Renowned Mexican screenwriter and novelist Alberto Chimal has adapted the original script by Spain’s Josue Ramos for the Alameda Films and Zamora Films co-production.

“It’s a very contained, character-driven story, which I hope to shoot in chronological order,” said Carrera who was drawn to it for its theme of vengeance. He sees it also as a reflection on present times where the omnipresent social media “makes judges of everyone.”

“Confessions” takes place during a day in the home of a prominent Mexico City couple who discover that their daughter has been abducted. Hours later, the kidnappers appear at their stately home and to the family’s shock, do not demand a ransom. Instead they reveal that someone in the family harbors a dark secret, which must be confessed to the rest if they want their child returned.

“At this point, we don’t know whom they’re referring to as they all start to talk,” said Carrera, adding that at the end of the day, “We all have deep dark secrets to confess.”

“I’ve gotten to know Carrera through our work together on the upcoming documentary, ‘I Want to be Famous’ [‘Pasitos a la Fama’] and it’s been a delight; I cannot wait to see him bring ‘Confessions’ to life,” said Gerardo Moran Castellot of Zamora Films.

Former Sony Pictures executive Sal Ladestro, of the Summer Film Company, is an associate producer of both the child actor documentary and “Confessions.”

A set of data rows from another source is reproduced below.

-- ==== Sys2Proof/Certificates/Slice0/Obligations.lean ====
section
/-! DEFINITION. The statements about HGR-v7 for the provers. Each docstring names the rules of spec/ it formalises;
`log n` is notes/assumptions/n.md. `syncOnly` says that the transport has no asynchronous mode, so that a command ends
in its own step; `AsyncRunCompletes` says that with that mode every command comes to the same end. -/

section

open Sys2Proof Sys2Proof.Machine

/-! ## Encoding -/

/-- Every well-formed command's words decode to it, whatever follows (30_encoding.md R80 to R86). -/
def Obligations.DecodeEncode : Prop :=
  ∀ (i : Instr) (rest : List Word), wellFormed i = true → decode (encode i ++ rest) = .command i

/-- What decodes is well formed, and its words are the encoder's: each command has one encoding (R80 to R88). -/
def Obligations.EncodeDecode : Prop :=
  ∀ (ws : List Word) (i : Instr), decode ws = .command i →
    wellFormed i = true ∧ cmdLen i ≤ ws.length ∧ encode i = ws.take (cmdLen i)

/-- Words written out from 30_encoding.md R85, one or more a family (95_test_vectors.md E2, E4, E6, E7, E9). -/
def Obligations.SampleWords : Prop :=
  decode [0x0001, 0x6302, 0x0400, 0x0000] = .command (.init 2 99 1024)
    ∧ decode [0x0012, 0xFFFE, 0x0000, 0x0004, 0x0000, 0xF800] = .command (.drawLine 0xFFFE 0 4 0 0xF800)
    ∧ decode [0x0020, 0x000A, 0x0014, 0x0021, 0xFFFF, 0x0000] = .command (.drawChar 10 20 0x21 0 0xFFFF 0)
    ∧ decode [0x0021, 0x0000, 0x000A, 0x0000, 0xFFFF, 0x0000, 0x0003, 0x2221, 0x0021]
        = .command (.drawString 0 10 0 0xFFFF 0 [0x21, 0x22, 0x21])
    ∧ decode [0x0022, 0x0000, 0x0003, 0x4121, 0x0021] = .command (.getTextBounds 0 [0x21, 0x41, 0x21])

/-- 30_encoding.md R87: the illegal OPC values, with FAULT_ARG the header word; they rank before RESERVED_FIELD in the
header and TRUNCATED (60_exceptions.md R236), since the header's high byte and the words after it are arbitrary. -/
def Obligations.IllegalOpcode : Prop :=
  ∀ (h : Word) (ops : List Word),
    ((lowByte h).toNat = 0x00 ∨ (0x07 ≤ (lowByte h).toNat ∧ (lowByte h).toNat ≤ 0x0F)
        ∨ (0x1B ≤ (lowByte h).toNat ∧ (lowByte h).toNat ≤ 0x1F)
        ∨ (0x23 ≤ (lowByte h).toNat ∧ (lowByte h).toNat ≤ 0xFF)) →
      decode (h :: ops) = .malformed .illegalCommand h

/-- 30_encoding.md R86: a command whose stream ends before its COUNT word or its last word raises TRUNCATED, with
FAULT_ARG the number of words left (60_exceptions.md R231), whatever its operand words hold (R236). -/
def Obligations.TruncatedCommand : Prop :=
  ∀ (h : Word) (ops : List Word) (n : Nat), highByte h = 0 → baseLen (lowByte h).toNat = some n →
    (ops.length + 1 < n → decode (h :: ops) = .malformed .truncated (BitVec.ofNat 16 (ops.length + 1)))
      ∧ ((lowByte h).toNat = 0x21 → 7 ≤ ops.length + 1 →
          ops.length + 1 < 7 + ((ops.getD 5 0).toNat + 1) / 2 →
          decode (h :: ops) = .malformed .truncated (BitVec.ofNat 16 (ops.length + 1)))
      ∧ ((lowByte h).toNat = 0x22 → 3 ≤ ops.length + 1 →
          ops.length + 1 < 3 + ((ops.getD 1 0).toNat + 1) / 2 →
          decode (h :: ops) = .malformed .truncated (BitVec.ofNat 16 (ops.length + 1)))

/-- 30_encoding.md R88: every reserved field, with FAULT_ARG the word's index (60_exceptions.md R231); a reserved
header ranks before TRUNCATED, a reserved operand after it (R236). INIT's panel byte and every rotation byte take
every value. -/
def Obligations.ReservedFields : Prop :=
  (∀ (h : Word) (ops : List Word), baseLen (lowByte h).toNat ≠ none → highByte h ≠ 0 →
      decode (h :: ops) = .malformed .reservedField 0)
    ∧ (∀ (w : Word) (rest : List Word), highByte w ≠ 0 →
        decode (0x0003 :: w :: rest) = .malformed .reservedField 1)
    ∧ (∀ (w : Word) (rest : List Word), flagReserved w ≠ 0 →
        decode (0x0005 :: w :: rest) = .malformed .reservedField 1
          ∧ decode (0x0006 :: w :: rest) = .malformed .reservedField 1)
    ∧ (∀ (x y f fg bg n : Word) (rest : List Word), (n.toNat + 1) / 2 ≤ rest.length →
        (highByte f ≠ 0 → decode (0x0021 :: x :: y :: f :: fg :: bg :: n :: rest) = .malformed .reservedField 3)
          ∧ (highByte f = 0 → n.toNat % 2 = 1 → highByte (rest.getD (n.toNat / 2) 0) ≠ 0 →
              decode (0x0021 :: x :: y :: f :: fg :: bg :: n :: rest)
                = .malformed .reservedField (BitVec.ofNat 16 (7 + n.toNat / 2))))
    ∧ (∀ (f n : Word) (rest : List Word), (n.toNat + 1) / 2 ≤ rest.length →
        (highByte f ≠ 0 → decode (0x0022 :: f :: n :: rest) = .malformed .reservedField 1)
          ∧ (highByte f = 0 → n.toNat % 2 = 1 → highByte (rest.getD (n.toNat / 2) 0) ≠ 0 →
              decode (0x0022 :: f :: n :: rest) = .malformed .reservedField (BitVec.ofNat 16 (3 + n.toNat / 2))))
    ∧ (∀ (w lo hi : Word) (rest : List Word),
        decode (0x0001 :: w :: lo :: hi :: rest) = .command (.init (lowByte w) (highByte w) (hi ++ lo)))
    ∧ ∀ (w : Word) (rest : List Word), highByte w = 0 →
        decode (0x0003 :: w :: rest) = .command (.setRotation (lowByte w))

Casting is currently underway for the thriller, which has received partial funding from Mexico’s 2021 Eficine tax incentive.

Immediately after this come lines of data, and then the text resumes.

-- ==== Sys2Proof/Laws/Frame.lean ====
section
/-! SUPPORT. What sending a command's events can do: which fields it leaves, what it appends, and how it ends or
waits. Every meaning goes through `drain`, so these say once what every frame statement needs. -/

namespace Sys2Proof.Machine

/-- What `drain` leaves: the results, the geometry, the buffer's size, the inputs (42_transfer_window.md R135). -/
theorem drain_frame (r : Running) (s : State) :
    drain r s
      = { s with
        cp := (drain r s).cp, latch := (drain r s).latch, engine := (drain r s).engine
        errCode := (drain r s).errCode, faultCp := (drain r s).faultCp, faultArg := (drain r s).faultArg
        bufData := (drain r s).bufData, bufTag := (drain r s).bufTag, glyphBuf := (drain r s).glyphBuf
        sel := (drain r s).sel, dc := (drain r s).dc, xferBusy := (drain r s).xferBusy, fb := (drain r s).fb
        wire := (drain r s).wire, paintLog := (drain r s).paintLog, running := (drain r s).running } := by
  rw [drain]
  split
  · rw [runActions_eq]
    cases r.ending <;> rfl
  · rw [runActions_eq]
    rfl

/-- What one stretch of a command leaves in the buffers: the writes up to the wait, and no later one
(70_reset_and_hazards.md R267, 44_text.md R206). -/
theorem drain_buffers (r : Running) (s : State) :
    (drain r s).bufData = (bufferWrites (splitAsync r.queue).1 s).bufData
      ∧ (drain r s).bufTag = (bufferWrites (splitAsync r.queue).1 s).bufTag
      ∧ (drain r s).glyphBuf = (bufferWrites (splitAsync r.queue).1 s).glyphBuf := by
  rw [drain]
  split
  · rename_i now h
    rw [h]
    cases r.ending <;> exact ⟨rfl, rfl, rfl⟩
  · rename_i now rest h
    rw [h]
    exact ⟨rfl, rfl, rfl⟩

/-- Without a refresh the transfer buffer stands. -/
theorem bufferWrites_noRefresh {q : List Action} (s : State) (h : ∀ c, Action.refresh c ∉ q) :
    (bufferWrites q s).bufData = s.bufData ∧ (bufferWrites q s).bufTag = s.bufTag := by
  induction q generalizing s with
  | nil => exact ⟨rfl, rfl⟩
  | cons a q ih =>
    have hq := fun c hc => h c (List.mem_cons_of_mem a hc)
    cases a with
    | emit e => exact ih s hq
    | refresh c => exact absurd List.mem_cons_self (h c)
    | loadGlyph ks => exact ih (loadGlyph ks s) hq

/-- Without a glyph GLYPH_BUF stands. -/
theorem bufferWrites_noGlyph {q : List Action} (s : State) (h : ∀ ks, Action.loadGlyph ks ∉ q) :
    (bufferWrites q s).glyphBuf = s.glyphBuf := by
  induction q generalizing s with
  | nil => rfl
  | cons a q ih =>
    have hq := fun ks hk => h ks (List.mem_cons_of_mem a hk)
    cases a with
    | emit e => exact ih s hq
    | refresh c => exact ih (refresh c s) hq
    | loadGlyph ks => exact absurd List.mem_cons_self (h ks)

/-- What one stretch did was in the queue, and so is what a wait leaves to do. -/
theorem drain_queue (r : Running) (s : State) :
    (∀ a ∈ (splitAsync r.queue).1, a ∈ r.queue)
      ∧ ∀ r', (drain r s).running = some r' → (splitAsync r.queue).2 = some r'.queue ∧ r'.ending = r.ending
        ∧ ∀ a ∈ r'.queue, a ∈ r.queue := by
  have hq := splitAsync_append r.queue
  refine ⟨fun a ha => by rw [← hq]; exact List.mem_append_left _ ha, fun r' h => ?_⟩
  rw [drain] at h
  split at h
  · cases hr : r.ending <;> rw [hr] at h <;> cases h
  · rename_i now rest hn
    rw [hn] at hq ⊢
    cases h
    exact ⟨rfl, rfl, fun a ha => by rw [← hq]; exact List.mem_append_right _ ha⟩

/-- A command without a bulk fill leaves the transfer buffer, also where it waits and afterwards
(42_transfer_window.md R144). -/
theorem perform_noFill {ds : List Draw} {e : Ending} {s : State} (h : ∀ d ∈ ds, noFill d) :
    (perform ds e s).bufData = s.bufData ∧ (perform ds e s).bufTag = s.bufTag
      ∧ ∀ r c, (perform ds e s).running = some r → Action.refresh c ∉ r.queue := by
  have hn : ∀ c, Action.refresh c ∉ drawActions ds s := fun c hc =>
    have ⟨w, hw⟩ := refresh_mem_drawActions hc
    h _ hw w c rfl
  have hb := drain_buffers ⟨drawActions ds s, e⟩ s
  have hq := drain_queue ⟨drawActions ds s, e⟩ s
  have hs := bufferWrites_noRefresh s (fun c hc => hn c (hq.1 _ hc))
  exact ⟨hb.1.trans hs.1, hb.2.1.trans hs.2, fun r c hr hc => hn c ((hq.2 r hr).2.2 _ hc)⟩

/-- A command without a buffered glyph leaves GLYPH_BUF, also where it waits and afterwards (10_state.md R31). -/
theorem perform_noBlit {ds : List Draw} {e : Ending} {s : State} (h : ∀ d ∈ ds, noBlit d) :
    (perform ds e s).glyphBuf = s.glyphBuf
      ∧ ∀ r ks, (perform ds e s).running = some r → Action.loadGlyph ks ∉ r.queue := by
  have hn : ∀ ks, Action.loadGlyph ks ∉ drawActions ds s := fun ks hk =>
    have ⟨w, hw⟩ := loadGlyph_mem_drawActions hk
    h _ hw w ks rfl
  have hb := drain_buffers ⟨drawActions ds s, e⟩ s
  have hq := drain_queue ⟨drawActions ds s, e⟩ s
  have hs := bufferWrites_noGlyph s (fun ks hk => hn ks (hq.1 _ hk))
  exact ⟨hb.2.2.trans hs, fun r ks hr hk => hn ks ((hq.2 r hr).2.2 _ hk)⟩

/-- A command of events alone writes no buffer, also where it waits and afterwards. -/
theorem launch_buffers (es : List WireEvent) (e : Ending) (s : State) :
    (launch es e s).bufData = s.bufData ∧ (launch es e s).bufTag = s.bufTag ∧ (launch es e s).glyphBuf = s.glyphBuf
      ∧ ∀ r, (launch es e s).running = some r →
        (∀ c, Action.refresh c ∉ r.queue) ∧ ∀ ks, Action.loadGlyph ks ∉ r.queue := by
  have hb := drain_buffers ⟨es.map .emit, e⟩ s
  have hq := drain_queue ⟨es.map .emit, e⟩ s
  have h1 := bufferWrites_noRefresh s (q := (splitAsync (es.map .emit)).1)
    (fun c hc => by simpa using hq.1 _ hc)
  have h2 := bufferWrites_noGlyph s (q := (splitAsync (es.map .emit)).1)
    (fun ks hk => by simpa using hq.1 _ hk)
  exact ⟨hb.1.trans h1.1, hb.2.1.trans h1.2, hb.2.2.trans h2, fun r hr =>
    ⟨fun c hc => by simpa using (hq.2 r hr).2.2 _ hc, fun ks hk => by simpa using (hq.2 r hr).2.2 _ hk⟩⟩

/-- The traces one stretch of a command leaves: the events it emits, the frames they close, and the pixels of those
frames under the shift in force (42_transfer_window.md R134, R146). -/
theorem drain_traces (r : Running) (s : State) :
    ∃ es, (drain r s).wire = s.wire ++ es ∧ frameView (drain r s) = frameView s ++ newFrames s es
      ∧ (drain r s).paintLog = s.paintLog ++ paintsOf s es := by
  have h : ∃ es, (drain r s).wire = s.wire ++ es ∧ (drain r s).paintLog = s.paintLog ++ paintsOf s es := by
    rw [drain]
    split
    · rename_i now hn
      rw [runActions_eq]
      cases r.ending <;> exact ⟨eventsOf now, rfl, rfl⟩
    · rename_i now rest hn
      rw [runActions_eq]
      exact ⟨eventsOf now, rfl, rfl⟩
  obtain ⟨es, hw, hp⟩ := h
  exact ⟨es, hw, frameView_append hw, hp⟩

/-- A command that has ended has done all its actions. -/
theorem drain_ended {r : Running} {s : State} (h : (drain r s).running = none) :
    drain r s = finish r.ending { runActions r.queue s with running := none } := by
  have hq := splitAsync_append r.queue
  rw [drain] at h ⊢
  split
  · rename_i now hn
    rw [hn] at hq
    rw [← hq]
    simp
  · rename_i now rest hn
    rw [hn] at h
    cases h

/-- The last action before a wait is an asynchronous piece. -/
theorem splitAsync_last {q now rest : List Action} (h : splitAsync q = (now, some rest)) :
    ∃ p bs, now = p ++ [.emit (.xfer .async bs)] := by
  induction q generalizing now with
  | nil => cases h
  | cons a q ih =>
    have skip : ∀ b : Action, (b :: (splitAsync q).1, (splitAsync q).2) = (now, some rest) →
        ∃ p bs, now = p ++ [.emit (.xfer .async bs)] := by
      intro b hb
      cases hs : splitAsync q with
      | mk x y =>
        rw [hs] at hb
        cases hb
        obtain ⟨p, bs, rfl⟩ := ih hs
        exact ⟨b :: p, bs, rfl⟩
    cases a with
    | emit e =>
      rw [splitAsync] at h
      split at h
      · rename_i ha
        cases h
        cases e with
        | xfer m bs => cases m with
          | async => exact ⟨[], bs, rfl⟩
          | sync => simp [isAsync] at ha
        | sel => simp [isAsync] at ha
        | desel => simp [isAsync] at ha
        | dc l => simp [isAsync] at ha
        | rst l => simp [isAsync] at ha
        | delay n => simp [isAsync] at ha
      · exact skip _ h
    | refresh c => exact skip _ h
    | loadGlyph ks => exact skip _ h

/-- Before a stretch's last event none is asynchronous (42_transfer_window.md R135). -/
theorem splitAsync_dropLast (q : List Action) : allSync (eventsOf (splitAsync q).1.dropLast) := by
  induction q with
  | nil => intro e he; cases he
  | cons a q ih =>
    have keep : ∀ p : List Action, allSync (eventsOf p.dropLast) →
        (∀ e, a = .emit e → isAsync e = false) → allSync (eventsOf (a :: p).dropLast) := by
      intro p hp ha
      cases p with
      | nil => intro e he; cases he
      | cons b p =>
        rw [List.dropLast_cons_of_ne_nil (List.cons_ne_nil _ _)]
        cases a with
        | emit x =>
          intro e he
          rcases List.mem_cons.mp he with rfl | he
          · exact ha _ rfl
          · exact hp e he
        | refresh c => exact hp
        | loadGlyph ks => exact hp
    cases a with
    | emit e =>
      rw [splitAsync]
      split
      · intro x hx; cases hx
      · rename_i h
        exact keep _ ih (fun x hx => by cases hx; simpa using h)
    | refresh c => exact keep _ ih (fun x hx => by cases hx)
    | loadGlyph ks => exact keep _ ih (fun x hx => by cases hx)

/-- Where there is no next part, no event is asynchronous. -/
theorem splitAsync_none {q now : List Action} (h : splitAsync q = (now, none)) : now = q ∧ allSync (eventsOf q) := by
  induction q generalizing now with
  | nil => cases h; exact ⟨rfl, fun e he => by cases he⟩
  | cons a q ih =>
    have go : ∀ now, (a :: (splitAsync q).1, (splitAsync q).2) = (now, none) →
        now = a :: q ∧ allSync (eventsOf q) := by
      intro now hn
      cases hs : splitAsync q with
      | mk x y =>
        rw [hs] at hn
        cases hn
        obtain ⟨rfl, h2⟩ := ih hs
        exact ⟨rfl, h2⟩
    cases a with
    | emit e =>
      rw [splitAsync] at h
      split at h
      · cases h
      · rename_i ha
        obtain ⟨h1, h2⟩ := go _ h
        refine ⟨h1, fun x hx => ?_⟩
        rcases List.mem_cons.mp hx with rfl | hx
        · simpa using ha
        · exact h2 x hx
    | refresh c => exact go _ h
    | loadGlyph ks => exact go _ h

/-- A command that waits has moved neither CP nor STATUS, XFER_BUSY is 1, and its last event is an asynchronous piece
(42_transfer_window.md R135). -/
theorem drain_waits {r : Running} {s : State} (h : (drain r s).running ≠ none) :
    (drain r s).xferBusy = true ∧ (drain r s).cp = s.cp ∧ (drain r s).engine = s.engine
      ∧ (drain r s).errCode = s.errCode ∧ (drain r s).faultCp = s.faultCp ∧ (drain r s).faultArg = s.faultArg
      ∧ ∃ bs, (drain r s).wire.getLast? = some (.xfer .async bs) := by
  rw [drain] at h ⊢
  split
  · rename_i now hn
    rw [hn] at h
    exact absurd (by cases r.ending <;> rfl) h
  · rename_i now rest hn
    obtain ⟨p, bs, rfl⟩ := splitAsync_last hn
    rw [runActions_eq]
    exact ⟨rfl, rfl, rfl, rfl, rfl, rfl, bs, by simp⟩

/-! ### What a gate, a step and P_INIT_SEQ can do -/

/-- A command's gate answers the state itself, NOT_READY, or its body (60_exceptions.md R232). -/
theorem gated_outcome {g : Gate} {opc : Word} {body : State → State} {s t : State} (h : gated g opc body s = t) :
    t = s ∨ t = raise .notReady opc s ∨ t = body s := by
  subst h
  rw [gated]
  split <;> simp

/-- What one step can do. -/
theorem step_outcome {s t : State} (h : step s = .next t) :
    t = transportStep s ∨ (∃ r, s.running = some r ∧ t = drain r s) ∨ t = s
      ∨ (s.running = none ∧ ∃ i, exec i (loadLatch i s) = .next t)
      ∨ (s.running = none ∧ ∃ code arg, t = raise code arg s) := by
  rw [step] at h
  split at h
  · injection h with h
    exact .inl h.symm
  · split at h
    · rename_i r hr
      injection h with h
      exact .inr (.inl ⟨r, hr, h.symm⟩)
    · rename_i hr
      simp only [fetchStep] at h
      split at h
      · injection h with h
        exact .inr (.inr (.inl h.symm))
      · split at h
        · cases h
        · split at h
          · injection h with h
            exact .inr (.inr (.inl h.symm))
          · split at h
            · cases h
            · split at h
              · exact .inr (.inr (.inr (.inl ⟨hr, _, h⟩)))
              · injection h with h
                exact .inr (.inr (.inr (.inr ⟨hr, _, _, h.symm⟩)))

/-- P_INIT_SEQ has no asynchronous piece where that mode does not exist (log 3). -/
theorem allSync_initSeq {p : Params} (h : p.raw.asyncEnable = false) : allSync p.raw.initSeq := by
  have all : ∀ b l, bracketedOk p.raw.maxXfer p.raw.asyncEnable b l = true → allSync l := by
    intro b l
    induction l generalizing b with
    | nil => intro _ e he; cases he
    | cons e l ih =>
      intro hb x hx
      cases e <;> simp only [bracketedOk, Bool.and_eq_true] at hb <;> rcases List.mem_cons.mp hx with rfl | hx
      all_goals first | rfl | exact ih _ hb _ hx | skip
      · rename_i m bs
        have hm := hb.1.2
        rw [h] at hm
        simp at hm
        subst hm
        rfl
      · exact ih _ hb.2 _ hx
  exact all _ _ (params_facts p).2.2.2.2.2.2.2.1

/-! ### The fields `drain` leaves -/

variable (r : Running) (s : State)

@[simp] theorem drain_res0 : (drain r s).res0 = s.res0 := by rw [drain_frame]
@[simp] theorem drain_res1 : (drain r s).res1 = s.res1 := by rw [drain_frame]
@[simp] theorem drain_res2 : (drain r s).res2 = s.res2 := by rw [drain_frame]
@[simp] theorem drain_res3 : (drain r s).res3 = s.res3 := by rw [drain_frame]
@[simp] theorem drain_cfgWidth : (drain r s).cfgWidth = s.cfgWidth := by rw [drain_frame]
@[simp] theorem drain_cfgHeight : (drain r s).cfgHeight = s.cfgHeight := by rw [drain_frame]
@[simp] theorem drain_cfgXshift : (drain r s).cfgXshift = s.cfgXshift := by rw [drain_frame]
@[simp] theorem drain_cfgYshift : (drain r s).cfgYshift = s.cfgYshift := by rw [drain_frame]
@[simp] theorem drain_cfgRot : (drain r s).cfgRot = s.cfgRot := by rw [drain_frame]
@[simp] theorem drain_cfgPanel : (drain r s).cfgPanel = s.cfgPanel := by rw [drain_frame]
@[simp] theorem drain_bufPresent : (drain r s).bufPresent = s.bufPresent := by rw [drain_frame]
@[simp] theorem drain_bufBytes : (drain r s).bufBytes = s.bufBytes := by rw [drain_frame]
@[simp] theorem drain_cmds : (drain r s).cmds = s.cmds := by rw [drain_frame]
@[simp] theorem drain_par : (drain r s).par = s.par := by rw [drain_frame]
@[simp] theorem drain_alloc : (drain r s).alloc = s.alloc := by rw [drain_frame]
@[simp] theorem drain_allocScript : (drain r s).allocScript = s.allocScript := by rw [drain_frame]
@[simp] theorem drain_transportScript : (drain r s).transportScript = s.transportScript := by rw [drain_frame]
@[simp] theorem drain_draws : (drain r s).draws = s.draws := by rw [drain_frame]

end Sys2Proof.Machine
end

Principal photography is slated for the spring in Mexico City. Alameda Films will handle international sales.

Carrera, who has worked on TV, documentaries, films and animation (“Ana & Bruno”), is ostensibly best known for his controversial priest scandal drama. “The Crime of Padre Amaro” was nominated for both a Golden Globe and Academy Award in 2003. Starring a young Gael Garcia Bernal, the film was a box office phenomenon in Mexico after the Catholic Church called for it to be banned, driving even more people to see it. It grossed a then record-busting $16.5 million, at the time an all-time record for a Mexican film.

Acquired by Sony Pictures Entertainment in select territories and released by Samuel Goldwyn Films in the U.S., it grossed some $5.7 million Stateside.

Adapted from the 1875 novel by Portuguese scribe Jose Maria Eca de Queiroz and set in modern Mexico, the drama pivots on the scandal of a young priest (Bernal) who is assigned to a remote village where he impregnates a young woman infatuated with him.

A long-delayed TV series spin-off, announced in 2016, is in the works.